- NHS hospital
Royal Surrey County Hospital
The overall rating for Royal Surrey County Hospital from our June 2020 inspection should have been outstanding. Due to an error in our calculation of the rating, it was showing as good until February 2024 when we corrected it.
Report from 24 April 2024 assessment
Contents
On this page
- Overview
- Learning culture
- Safe systems, pathways and transitions
- Safeguarding
- Involving people to manage risks
- Safe environments
- Safe and effective staffing
- Infection prevention and control
- Medicines optimisation
Safe
We found a service that had an open and honest culture, where incidents were used as an opportunity to learn. Staff went above and beyond to ensure that neuro-diverse children had their needs addressed to enable them to receive care and treatment with minimal distress. Staff understood their role and responsibilities regarding safeguarding children and young people, their carers and families. Medicines were stored, prescribed, administered and destroyed in line with legislation and best practice. Managers had effective systems in place to ensure staffing numbers and experience kept children and young people safe. Managers monitored training completion to ensure staff competencies were safe.
This service scored 75 (out of 100) for this area. Find out what we look at when we assess this area and How we calculate these scores.
Learning culture
Support and advise was readily available. Parents supporting children receiving chemotherapy could seek guidance and advise through a messaging services, which was available 24 hours a day 7 days a week. A mother of a child with complex needs had been given dedicated support aimed specifically at their and their child’s needs to help prepare their child for a safe, managed hospital admission.
Staff understood their role and responsibilities in reporting incidents and concerns, including near misses. Staff we spoke with stated they were given the time to report incidents, they were not rushed and so had the opportunity to report all concerns in detail. knew how to use the online reporting systems and demonstrated this to us.
Staff described the learning culture as open, stating incidents were used as an opportunity to learn, rather than blame or finger point.
Staff advised us they were kept informed of investigation updates when they were involved in an incident. Learning was discussed at daily ward meetings, monthly team meetings as well as online and via newsletter.

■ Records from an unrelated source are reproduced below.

-- ==== Sys2Proof/Laws/Ops.lean ====
section
/-! SUPPORT. One law per shared operation: the arithmetic of cursors, the memory port, the wrappers of a meaning
(what they answer, and what a next state says), the precondition check and the store of a data step. -/

namespace Sys2Proof.Machine

/-! ## Cursor arithmetic -/

theorem addrBits_cases (c : Config) : addrBits c = 32 ∨ addrBits c = 64 := by
  unfold addrBits
  cases c.addrW <;> simp

theorem addrSpace_le (c : Config) : 2 ^ addrBits c ≤ 2 ^ 64 := by
  rcases addrBits_cases c with h | h
  · rw [h]
    norm_num
  · rw [h]

theorem addrSpace_ge (c : Config) : 2 ^ 32 ≤ 2 ^ addrBits c := by
  rcases addrBits_cases c with h | h
  · rw [h]
  · rw [h]
    norm_num

theorem portAddr_lt (c : Config) (a : Word) (k : Nat) : portAddr c a k < 2 ^ addrBits c :=
  Nat.mod_lt _ (by positivity)

theorem portAddr_eq {c : Config} {a : Word} {k : Nat} (h : a.toNat + k < 2 ^ addrBits c) :
    portAddr c a k = a.toNat + k :=
  Nat.mod_eq_of_lt h

@[simp] theorem truncAddr_toNat (c : Config) (v : Word) : (truncAddr c v).toNat = v.toNat % 2 ^ addrBits c := by
  simp only [truncAddr, BitVec.toNat_ofNat]
  exact Nat.mod_eq_of_lt (lt_of_lt_of_le (Nat.mod_lt _ (by positivity)) (addrSpace_le c))

theorem truncAddr_of_lt {c : Config} {v : Word} (h : v.toNat < 2 ^ addrBits c) : truncAddr c v = v := by
  apply BitVec.eq_of_toNat_eq
  rw [truncAddr_toNat, Nat.mod_eq_of_lt h]

@[simp] theorem advance_toNat (c : Config) (a : Word) (k : Nat) :
    (advance c a k).toNat = (a.toNat + k) % 2 ^ addrBits c := by
  simp only [advance, BitVec.toNat_ofNat]
  exact Nat.mod_eq_of_lt (lt_of_lt_of_le (portAddr_lt c a k) (addrSpace_le c))

/-! ## The memory port -/

theorem readsAdmitted_iff {c : Config} {a : Word} {n : Nat} :
    readsAdmitted c a n = true ↔ ∀ k < n, readable c (portAddr c a k) = true := by
  simp [readsAdmitted, List.all_eq_true]

theorem writesAdmitted_iff {c : Config} {a : Word} {n : Nat} :
    writesAdmitted c a n = true ↔ ∀ k < n, writable c (portAddr c a k) = true := by
  simp [writesAdmitted, List.all_eq_true]

theorem admitted_iff {s : State} {n : Nat} :
    admitted s n = true ↔ (∀ k < n, readable s.config (portAddr s.config s.rs k) = true) ∧
      ∀ k < 2 * n, writable s.config (portAddr s.config s.wd k) = true := by
  simp [admitted, readsAdmitted_iff, writesAdmitted_iff]

@[simp] theorem readBytes_length (c : Config) (m : Memory) (a : Word) (n : Nat) :
    (readBytes c m a n).length = n := by
  simp [readBytes]

theorem readBytes_getElem? (c : Config) (m : Memory) (a : Word) {n i : Nat} (h : i < n) :
    (readBytes c m a n)[i]? = some (m.read (portAddr c a i)) := by
  simp [readBytes, List.getElem?_map, List.getElem?_range h]

theorem writeCells_map_fst (c : Config) (a : Word) : ∀ (j : Nat) (ys : List Byte),
    (writeCells c a j ys).map Prod.fst = (List.range' j ys.length).map (portAddr c a)
  | _, [] => rfl
  | j, _ :: ys => by
    simp only [writeCells, List.map_cons, List.length_cons, List.range'_succ]
    rw [writeCells_map_fst c a (j + 1) ys]

theorem writeCells_mem (c : Config) (a : Word) : ∀ (j : Nat) (ys : List Byte) (i : Nat) (b : Byte),
    ys[i]? = some b → (portAddr c a (j + i), b) ∈ writeCells c a j ys
  | _, [], _, _, h => by simp at h
  | j, y :: ys, 0, b, h => by
    simp only [List.getElem?_cons_zero, Option.some.injEq] at h
    simp [writeCells, h]
  | j, y :: ys, i + 1, b, h => by
    simp only [List.getElem?_cons_succ] at h
    have := writeCells_mem c a (j + 1) ys i b h
    simp only [writeCells]
    rw [show j + (i + 1) = j + 1 + i by omega]
    exact List.mem_cons_of_mem _ this

theorem portAddr_inj {c : Config} {a : Word} {i j : Nat} (hi : i < 2 ^ addrBits c) (hj : j < 2 ^ addrBits c)
    (h : portAddr c a i = portAddr c a j) : i = j := by
  have hm : a.toNat + i ≡ a.toNat + j [MOD 2 ^ addrBits c] := h
  have := Nat.ModEq.add_left_cancel' _ hm
  rwa [Nat.ModEq, Nat.mod_eq_of_lt hi, Nat.mod_eq_of_lt hj] at this

theorem writeCells_nodup (c : Config) (a : Word) (ys : List Byte) (h : ys.length ≤ 2 ^ addrBits c) :
    ((writeCells c a 0 ys).map Prod.fst).Nodup := by
  rw [writeCells_map_fst]
  refine List.Nodup.map_on (fun x hx y hy hxy => ?_) List.nodup_range'
  simp only [List.mem_range'_1] at hx hy
  exact portAddr_inj (c := c) (a := a) (by omega) (by omega) hxy

/-- Storing at a cursor puts each byte at its place. -/
theorem read_store_writeCells {c : Config} {a : Word} {ys : List Byte} {m : Memory} (hm : m.wf = true)
    (hl : ys.length ≤ 2 ^ addrBits c) {i : Nat} {b : Byte} (hi : ys[i]? = some b) :
    (m.store (writeCells c a 0 ys)).read (portAddr c a i) = b := by
  refine Memory.read_store_of_mem _ hm (writeCells_nodup c a ys hl) ?_
  simpa using writeCells_mem c a 0 ys i b hi

/-- Storing at a cursor leaves every other address alone. -/
theorem read_store_writeCells_other {c : Config} {a : Word} {ys : List Byte} {m : Memory} (hm : m.wf = true)
    {x : Nat} (hx : ∀ i < ys.length, portAddr c a i ≠ x) :
    (m.store (writeCells c a 0 ys)).read x = m.read x := by
  refine Memory.read_store_of_notMem _ hm ?_
  rw [writeCells_map_fst]
  simp only [List.mem_map, List.mem_range'_1, not_exists, not_and]
  intro i hi
  exact hx i (by omega)

theorem writeCells_getElem? (c : Config) (a : Word) : ∀ (ys : List Byte) (j i : Nat),
    (writeCells c a j ys)[i]? = ys[i]?.map fun y => (portAddr c a (j + i), y)
  | [], j, i => by simp [writeCells]
  | y :: ys, j, 0 => by simp [writeCells]
  | y :: ys, j, i + 1 => by
    simp only [writeCells, List.getElem?_cons_succ, writeCells_getElem? c a ys]
    rw [show j + 1 + i = j + (i + 1) by omega]

/-- The write events of a store name the addresses in order, with the bytes memory then holds. -/
theorem writeCells_eq {c : Config} {a : Word} {ys : List Byte} {m : Memory} (hm : m.wf = true)
    (hl : ys.length ≤ 2 ^ addrBits c) :
    writeCells c a 0 ys = (List.range ys.length).map fun j =>
      (portAddr c a j, (m.store (writeCells c a 0 ys)).read (portAddr c a j)) := by
  apply List.ext_getElem?
  intro j
  rw [writeCells_getElem?]
  by_cases hj : j < ys.length
  · have h2 := List.getElem?_eq_getElem hj
    rw [List.getElem?_map, List.getElem?_range hj, h2]
    simp only [Option.map_some, Nat.zero_add]
    rw [read_store_writeCells hm hl h2]
  · rw [List.getElem?_eq_none (by omega), List.getElem?_eq_none (by simp; omega)]
    rfl

/-! ## Preconditions -/

theorem noWrap_iff {c : Config} {src dst len : Word} :
    noWrap c src dst len = true ↔
      src.toNat + len.toNat ≤ 2 ^ addrBits c ∧ dst.toNat + 2 * len.toNat ≤ 2 ^ addrBits c := by
  simp [noWrap]

theorem noOverlap_iff {src dst len : Word} :
    noOverlap src dst len = true ↔
      len.toNat = 0 ∨ src.toNat + len.toNat ≤ dst.toNat ∨ dst.toNat + 2 * len.toNat ≤ src.toNat := by
  simp [noOverlap]

theorem preconditionFailure_eq_none {c : Config} {src dst len : Word} :
    preconditionFailure c src dst len = none ↔ noWrap c src dst len = true ∧ noOverlap src dst len = true := by
  unfold preconditionFailure
  cases noWrap c src dst len <;> cases noOverlap src dst len <;> simp

/-- START either raises a UB reason and changes nothing else, or starts the job. -/
theorem start_cases (s : State) :
    (∃ r, preconditionFailure s.config s.src s.dst s.len = some r ∧ start s = raiseUB r s) ∨
      (preconditionFailure s.config s.src s.dst s.len = none ∧ start s = startJob s) := by
  unfold start
  cases h : preconditionFailure s.config s.src s.dst s.len with
  | some r => exact .inl ⟨r, rfl, rfl⟩
  | none => exact .inr ⟨rfl, rfl⟩

/-! ## What the wrappers of a meaning answer -/

theorem hostEnabled_of_none {s : State} (h : s.fault = none) (k : Host.Outcome State Fault Refusal) :
    hostEnabled s k = k := by
  simp [hostEnabled, h]

theorem hostEnabled_next {s t : State} {k : Host.Outcome State Fault Refusal} (h : hostEnabled s k = .next t) :
    s.fault = none ∧ k = .next t := by
  unfold hostEnabled at h
  split at h
  · cases h
  · exact ⟨by assumption, h⟩

theorem engineEnabled_of {s : State} {p : Phase} (h : s.fault = none) (hp : s.phase = p)
    (k : Host.Outcome State Fault Refusal) : engineEnabled p s k = k := by
  simp [engineEnabled, h, hp]

theorem engineEnabled_next {s t : State} {p : Phase} {k : Host.Outcome State Fault Refusal}
    (h : engineEnabled p s k = .next t) : s.fault = none ∧ s.phase = p ∧ k = .next t := by
  unfold engineEnabled at h
  split at h
  · cases h
  · split at h
    · exact ⟨by assumption, by assumption, h⟩
    · cases h

/-- A data step that answers a next state made its effect, or waits because the memory does not admit it. -/
theorem guardedData_next {s t u : State} {p : Phase} {n : Nat} (h : guardedData p n u s = .next t) :
    phaseGuard s p = true ∧ ((admitted s n = true ∧ t = u) ∨ (admitted s n = false ∧ t = s)) := by
  unfold guardedData at h
  split at h
  · refine ⟨by assumption, ?_⟩
    split at h
    · cases h
      exact .inl ⟨by assumption, rfl⟩
    · cases h
      exact .inr ⟨by simpa using ‹¬admitted s n = true›, rfl⟩
  · cases h

theorem guardedData_of {s u : State} {p : Phase} {n : Nat} (hg : phaseGuard s p = true)
    (ha : admitted s n = true) : guardedData p n u s = .next u := by
  simp [guardedData, hg, ha]

theorem guardedData_stuck {s u : State} {p : Phase} {n : Nat} (hg : phaseGuard s p = true)
    (ha : admitted s n = false) : guardedData p n u s = .next s := by
  simp [guardedData, hg, ha, stuckStep]

theorem andThen_next {o : Host.Outcome State Fault Refusal} {f : State → State} {t : State}
    (h : andThen o f = .next t) : ∃ u, o = .next u ∧ t = f u := by
  cases o with
  | next u => exact ⟨u, rfl, by simpa [andThen] using h.symm⟩
  | fault r => cases h
  | refused r => cases h

/-! ## The sequencer -/

/-- The batch multiplexer never answers IDLE, FAST1 or the reserved code, and its guard holds (41_bulk.md R97, R98). -/
theorem nextPhase_cases (c : Config) (r : Nat) :
    (nextPhase c r = .bulk32 ∧ 32 ≤ r ∧ c.maxBatch = .b32) ∨ (nextPhase c r = .bulk16 ∧ 16 ≤ r) ∨
      (nextPhase c r = .bulk8 ∧ 8 ≤ r ∧ r < 16) ∨ (nextPhase c r = .rem ∧ 1 ≤ r ∧ r ≤ 7) ∨
      (nextPhase c r = .finish ∧ r = 0) := by
  unfold nextPhase
  split_ifs with h1 h2 h3 h4
  · exact .inl ⟨rfl, h1.2, h1.1⟩
  · exact .inr (.inl ⟨rfl, h2⟩)
  · exact .inr (.inr (.inl ⟨rfl, h3, by omega⟩))
  · exact .inr (.inr (.inr (.inl ⟨rfl, h4, by omega⟩)))
  · exact .inr (.inr (.inr (.inr ⟨rfl, by omega⟩)))

theorem entryPhase_cases (c : Config) (n : Nat) :
    (entryPhase c n = .finish ∧ n = 0) ∨ (entryPhase c n = .fast1 ∧ n = 1) ∨
      (entryPhase c n = nextPhase c n ∧ 2 ≤ n) := by
  unfold entryPhase
  split_ifs with h1 h2
  · exact .inl ⟨rfl, h1⟩
  · exact .inr (.inl ⟨rfl, h2⟩)
  · exact .inr (.inr ⟨rfl, by omega⟩)

@[simp] theorem Phase.ofCode_code (p : Phase) : Phase.ofCode p.code = p := by
  cases p <;> rfl

/-- The operation PHASE selects, phase by phase (30_encoding.md R66). -/
theorem engineInstr_eq (s : State) :
    engineInstr s = match s.phase with
      | .idle => .idle
      | .fast1 => .fast1
      | .bulk32 => .bulk32
      | .bulk16 => .bulk16
      | .bulk8 => .bulk8
      | .rem => .rem
      | .finish => .finish
      | .rsvd7 => .rsvd7 := by
  unfold engineInstr
  cases s.phase <;> rfl

/-! ## The flags -/

/-- Bit 0 of the STATUS word is BUSY, bit 1 DONE, every other bit 0 (10_state.md R24). -/
theorem statusWord_getLsbD (s : State) (i : Nat) :
    (statusWord s).getLsbD i = if i = 0 then busy s else if i = 1 then s.done else false := by
  unfold statusWord
  rcases i with _ | _ | i
  · cases busy s <;> cases s.done <;> rfl
  · cases busy s <;> cases s.done <;> rfl
  · rw [BitVec.getLsbD_append, BitVec.getLsbD_append]
    simp

/-- The same of the word's bits by index. -/
theorem statusWord_getElem (s : State) {i : Nat} (h : i < 64) :
    (statusWord s)[i] = if i = 0 then busy s else if i = 1 then s.done else false := by
  rw [← BitVec.getLsbD_eq_getElem, statusWord_getLsbD]

theorem argOperand_w32 {c : Config} (h : c.addrW = .w32) (w : Word) :
    argOperand c w = (w.extractLsb' 0 32).setWidth 64 := by
  apply BitVec.eq_of_toNat_eq
  have hb : addrBits c = 32 := by simp [addrBits, h]
  simp only [argOperand, truncAddr_toNat, hb, BitVec.toNat_setWidth, BitVec.extractLsb'_toNat, Nat.shiftRight_zero]
  omega

theorem argOperand_w64 {c : Config} (h : c.addrW = .w64) (w : Word) : argOperand c w = w :=
  truncAddr_of_lt (by rw [show addrBits c = 64 by simp [addrBits, h]]; exact w.isLt)

/-! ## Host memory accesses -/

theorem busy_iff {s : State} : busy s = true ↔ s.phase ≠ .idle := by
  simp [busy]

theorem races_of_job {s : State} {j : Job} (hp : s.phase ≠ .idle) (hj : s.job = some j) (a : Nat)
    (kind : AccessKind) :
    races s a kind = true ↔ (j.dst.toNat ≤ a ∧ a < j.dst.toNat + 2 * j.len.toNat) ∨
      (kind = .write ∧ j.src.toNat ≤ a ∧ a < j.src.toNat + j.len.toNat) := by
  simp only [races, hj, busy_iff.mpr hp, Bool.true_and, Bool.or_eq_true, Bool.and_eq_true, decide_eq_true_eq]

theorem races_of_idle {s : State} (hp : s.phase = .idle) (a : Nat) (kind : AccessKind) :
    races s a kind = false := by
  cases hj : s.job <;> simp [races, hj, busy, hp]

end Sys2Proof.Machine
end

Learning was shared with departments outside paediatrics that worked with children, including day surgery, the emergency department, theatres and recovery. In addition to this, monthly mortality and morbidity meetings were well attended and identified learning points which were shared amongst the paediatric team as well as teams who cared for children outside of paediatrics. There were formal training sessions where new learning was identified. For example, band 7 away days were arranged to support leadership.
Staff advised us that the estate was one of their risks, mainly the size of space they had to provide a service. This was acknowledged and documented by managers who were taking actions for improvement. This demonstrated managers were aware of on ward risks, and systems for communicating risk were effective.
The service had effective systems in place to monitor incidents and performance. The governance midwife attended a weekly meeting to review incidents. Staff attending were allocated incidents to review and ensure they were investigated and closed effectively, in line with policy and procedure. The practice development nurse, matron and ward sisters also attended these meetings to implement any immediate learning. All Maternity and Newborn Safety Investigations (MNSI) were reviewed at a weekly Executive Safety meeting.
These processes supported managers to maintain oversight of incident themes. In April 2024, the trust had seen an increase in the number of paediatric incidents involving child mental health. In response, managers completed an internal debrief and working with the local Integrated Care Board (ICB) and local mental health trust created a business plan to further increase mental health support. The business plan included a Head of Nursing for Mental Health and the creation of an enhanced care team. This trust-wide team supports paediatric patients admitted as a result of mental ill-health. This was still ongoing at the time of assessment.
The service engaged with networks to enable system wide learning and implementation of practice changes within both the Royal Surrey and the local network.
Safe systems, pathways and transitions
We did not look at Safe systems, pathways and transitions during this assessment. The score for this quality statement is based on the previous rating for Safe.
Safeguarding
Patients shared with us how they felt their children were safe and things were well managed. One parent told us how this was particularly true when they accompanied their child to and then left them in the operating department.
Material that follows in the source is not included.